La storia evidenzia come a cicli decennali l’economia globale subisca delle contratture, dei periodi di recensione (o di crisi nei casi peggiori) per poi via via riprendersi con indici finanziari ancor più elevati rispetto a prima del picco negativo. Le cause sono molteplici e complementari ma non le medesime negli eventi distinti: spesso sono i conflitti nazionali o internazionali dei paesi esportatori di materie prime a scaturire degli scompensi nel mercato mondiale, altre volte sono i mercati leader a far crollare il mercato globale a causa di situazioni particolari come avvenne ad esempio con la bolla immobiliare statunitense.

La Svizzera ovviamente non può condizionare questi eventi e difficilmente può prevederli tanto più che le dinamiche del mercato e con esse i flussi degli investimenti sono notevolmente cambiati con l’esponenziale crescita dei paesi emergenti quali la Cina e l’India. L’economia nazionale (e pertanto anche quella cantonale) subisce però indirettamente i contraccolpi, ad esempio a causa della politica monetaria attuata negli altri stati con l’euro e il dollaro ai minimi storici che penalizzano massicciamente l’esportazione dei nostri beni come pure per la pressione politica esercitata dagli altri stati sulle nostre normative bancarie che vorrebbero porre fine al principio del segreto bancario per riportare in patria i capitali depositati negli istituti elvetici.

Gli equilibri finanziari sono molto cambiati e la società si evolve molto più rapidamente rispetto al passato a tal punto che definire degli interventi singoli senza un’adeguata riflessione ad ampio raggio diventa quasi un gioco d’azzardo. Del resto però restare spettatori del palcoscenico economico non aiuta e una via dovrà pur essere percorsa. Fondamentale pertanto riformulare al più presto una visione di quello che sarà la nostra politica economica futura e questo coinvolgendo attivamente gli operatori economici, gli imprenditori, le associazioni economiche e anche gli istituti di formazione universitaria.

In tal senso si spera che la neo costituita fondazione Agire possa soddisfare queste esigenze, coordinando nel contempo in modo armonico le azioni previste. Nell’esame non potrà essere tralasciata la politica fiscale, uno dei tasselli del promovimento economico. Inevitabile quindi il dibattito sull’amnistia fiscale come pure su nuove forme di incentivi per favorire investimenti in nuove ed innovative attività imprenditoriali nel nostro territorio.

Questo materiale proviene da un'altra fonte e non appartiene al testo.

-- ==== Sys2Proof/Machine/Bytes.lean ====
section
/-! DEFINITION. The number and byte-string notation of spec 00_scope sections 6.1 and 6.2, byte order as
20_memory R35 says (big-endian), and the exact arithmetic of 40_base58check R60 and 41_keypoint R80. -/

namespace Sys2Proof.Machine

/-- `be2nat(s)`: the big-endian value of a byte string. -/
def be2nat (s : ByteString) : Nat := s.foldl (fun v b => v * 256 + b.toNat) 0

/-- `nat2be(n, k)`: the `k`-byte string of value `n`, zero-padded on the left (`n < 256^k`). -/
def nat2be (n : Nat) : Nat → ByteString
  | 0 => []
  | k + 1 => nat2be (n / 256) k ++ [BitVec.ofNat 8 n]

/-- Repeated division by `base`, remainders least significant first, until the number is 0 (the loop of
40_base58check R62). The number 0 has no digit. The first argument bounds the rounds. -/
def digitLoop (base : Nat) : Nat → Nat → List Nat
  | 0, _ => []
  | rounds + 1, n => if n = 0 then [] else n % base :: digitLoop base rounds (n / base)

/-- The digits of `n`, least significant first: a number has at most as many digits as bits. -/
def digitsLE (base n : Nat) : List Nat := digitLoop base (Nat.log2 n + 1) n

/-- `nat2be_min(n)`: the shortest byte string of value `n`, empty for 0. -/
def nat2beMin (n : Nat) : ByteString := (digitsLE 256 n).reverse.map (BitVec.ofNat 8)

/-- The number of leading bytes of `s` equal to `b`: `lz(s)` for the byte 0, `lzsym(t)` for `ZSYM`. -/
def leadingCount (b : Byte) (s : ByteString) : Nat := (s.takeWhile (· == b)).length

/-- `lz(s)`: the number of leading zero bytes. -/
def lz (s : ByteString) : Nat := leadingCount 0 s

/-- The value of a digit string in a base, most significant digit first (40_base58check R63). -/
def digitsValue (base : Nat) (ds : List Nat) : Nat := ds.foldl (fun v d => v * base + d) 0

/-- The loop of `powMod`: one round a bit of the exponent, `acc` the product so far. -/
def powModLoop (m : Nat) : Nat → Nat → Nat → Nat → Nat
  | 0, _, _, acc => acc % m
  | rounds + 1, b, e, acc =>
    if e = 0 then acc % m
    else powModLoop m rounds (b * b % m) (e / 2) (if e % 2 = 1 then acc * b % m else acc)

/-- `b^e mod m` (00_scope section 6.1), by repeated squaring. "How the modular power is computed is not
observable" (41_keypoint R80); log entry 16. -/
def powMod (b e m : Nat) : Nat := powModLoop m (Nat.log2 e + 1) (b % m) e 1

end Sys2Proof.Machine
end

Anche la politica energetica dovrà essere fortemente considerata, dal momento che un aumento del costo dell’energia avrebbe un effetto devastante per le industrie ma anche per i servizi già colpiti duramente dal franco forte. Altro tema caldo dove bisognerà forzatamente trovare delle convergenze è sul fronte della mobilità. Una chiusura prolungata del Gottardo metterebbe letteralmente in ginocchio la nostra economia (e non solo il settore del Turismo) ed il mancato completamento a sud di Alptransit comprometterebbe in modo significativo il nuovo concetto elaborato del trasporto merci su ferrovia. Sempre più urgente vi è pure la sistemazione delle arterie principali di traffico nel Mendrisiotto, sul piano del Vedeggio e sul piano di Magadino ormai congestionate.

Oltre all’aspetto infrastrutturale s’impone anche una soluzione dal traffico indotto dai frontalieri i quali non pagando localmente alcuna tassa di circolazione e pertanto non partecipano ai relativi costi generati, tema che dovrà essere considerato nella rielaborazione degli accordi sul ristorno all’Italia dell’imposta alla fonte. Vi sono ovviamente tanti altri ambiti che dovranno essere approfonditi, in particolare mi preme però di citare ancora la delicata situazione della nostra piazza finanziaria ticinese. Nonostante gli scudi fiscali italiani una buona parte del capitale è rimasta in Ticino ma in mancanza di finalità fiscali a parità di resa non sarà facile mantenere questa situazione a lungo, una particolare attenzione nelle esigenze di questo settore dovrà quindi essere sicuramente data. Parlare di economia significa parlare di occupazione, in Ticino i dati non sono molto confortanti, con un tasso di disoccupazione in aumento (5.8% a gennaio) confrontato inoltre con l’aumento del costo della vita anch’esso in ascesa.

Una situazione preoccupante alla quale bisogna reagire, intensificando anche le relazioni interne ed internazionali, da un lato per essere supportati nella scomoda situazione di cantone periferico e di frontiera e dall’altro per crearsi nuove opportunità.